EXTRACTED ENTRIES:
+ + +
/-- The line refuses with NOT_FREE: the reservation is returned unused (R137, R144, R158). That the recipient of a cancelled job has last outcome
CANCELLED then is the model's choice (log entry 77). -/
def bindingRefused (l : Line) (j p : Nat) (x : Job) (s : State) : State :=
  let s := recipSet j p ({ · with offeredTo := none }) (s.dropGranted l)
  if x.cancelRequested then jobSettle j (recipSet j p ({ · with state := .cancelled, last := some .cancelled }) s)
  else readinessTest j p s

def binding (l : Line) (s : State) : State :=
  match s.offer l with
  | none => s
  | some (j, p) =>
    match s.job j, s.recip j p with
    | some x, some r => pass (if (s.lu l).takes then bindingTaken l j p x r s else bindingRefused l j p x s)
    | _, _ => s

/-- BINDING (R75, R76, R137). -/
def execBinding (l : Line) (s : State) : Host.Outcome State Fault Refusal := event s (binding l)

/-! ## Seizure and dialling (R76, R78, R79) -/

/-- Off-hook in SEIZED, the classifier listening. -/
def State.listening (s : State) (l : Line) : Bool := (s.lu l).state == .seized && (s.call l).any (!·.retryPause)

def dialToneWait (l : Line) (s : State) : State :=
  if s.listening l then
    if (s.call l).any (2 ≤ ·.attempts) then callEnd l .noDialtone s else s.onCall l ({ · with retryPause := true })
  else s

/-- DIAL_TONE_WAIT (R76). -/
def execDialToneWait (l : Line) (s : State) : Host.Outcome State Fault Refusal := event s (dialToneWait l)

def retryPauseEnd (l : Line) (s : State) : State :=
  if (s.lu l).state = .seized then s.onCall l fun c => if c.retryPause then { c with retryPause := false, attempts := 2 } else c else s

/-- RETRY_PAUSE_END (R76). -/
def execRetryPauseEnd (l : Line) (s : State) : Host.Outcome State Fault Refusal := event s (retryPauseEnd l)

/-- The next character, a W. -/
def isW (c : Byte) : Bool := c == 0x57#8

/-- The character in hand has been signalled, or its dial tone has come: the next one follows, or after the last AWAIT_ANSWER (R78 to R80). -/
def dialNext (l : Line) (s : State) : State :=
  let s := s.onCall l fun c => { c with dialLeft := c.dialLeft.tail }
  if (s.call l).any (·.dialLeft.isEmpty) then lineMove l .awaitAnswer none (s.onCall l ({ · with ringbackHeard := false })) else s

/-- The dial sequence: prefix, then the recipient's dial string (R78). -/
def State.dialSequence (s : State) (c : Call) : List Byte :=
  (c.outside.getD []) ++ ((c.recip.bind fun jp => s.recip jp.1 jp.2).map (·.dial)).getD []

/-- In DIALLING, the character in hand. -/
def State.dialHead (s : State) (l : Line) : Option Byte := if (s.lu l).state = .dialling then (s.call l).bind (·.dialLeft.head?) else none

def dialTone (l : Line) (s : State) : State :=
  if s.listening l then
    lineMove l .dialling none (s.onCall l fun c => { c with dialLeft := s.dialSequence c })
  else if (s.dialHead l).any isW then dialNext l s
  else s

/-- DIAL_TONE (R76, R78, R79). -/
def execDialTone (l : Line) (s : State) : Host.Outcome State Fault Refusal := event s (dialTone l)

def dialCharacterDone (l : Line) (s : State) : State := if (s.dialHead l).any (!isW ·) then dialNext l s else s

/-- DIAL_CHARACTER_DONE (R78, R79). -/
def execDialCharacterDone (l : Line) (s : State) : Host.Outcome State Fault Refusal := event s (dialCharacterDone l)

def wWaitTimeout (l : Line) (s : State) : State := if (s.dialHead l).any isW then callEnd l .noDialtone s else s

/-- W_WAIT_TIMEOUT (R79). -/
def execWWaitTimeout (l : Line) (s : State) : Host.Outcome State Fault Refusal := event s (wWaitTimeout l)

/-! ## Awaiting the answer (R77, R80) -/

def State.awaiting (s : State) (l : Line) : Bool := (s.lu l).state == .awaitAnswer

def busyHeard (l : Line) (s : State) : State := if s.awaiting l then callEnd l .busy s else s

/-- BUSY (R80). -/
def execBusy (l : Line) (s : State) : Host.Outcome State Fault Refusal := event s (busyHeard l)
+ + +
DIRECTIONS: Copy back the listing above exactly, but only from the line with "def execWWaitTimeout (l" through the line with "BUSY (R80). -/", both ends included.

RESPONSE BOX:
def execWWaitTimeout (l : Line) (s : State) : Host.Outcome State Fault Refusal := event s (wWaitTimeout l)

/-! ## Awaiting the answer (R77, R80) -/

def State.awaiting (s : State) (l : Line) : Bool := (s.lu l).state == .awaitAnswer

def busyHeard (l : Line) (s : State) : State := if s.awaiting l then callEnd l .busy s else s

/-- BUSY (R80). -/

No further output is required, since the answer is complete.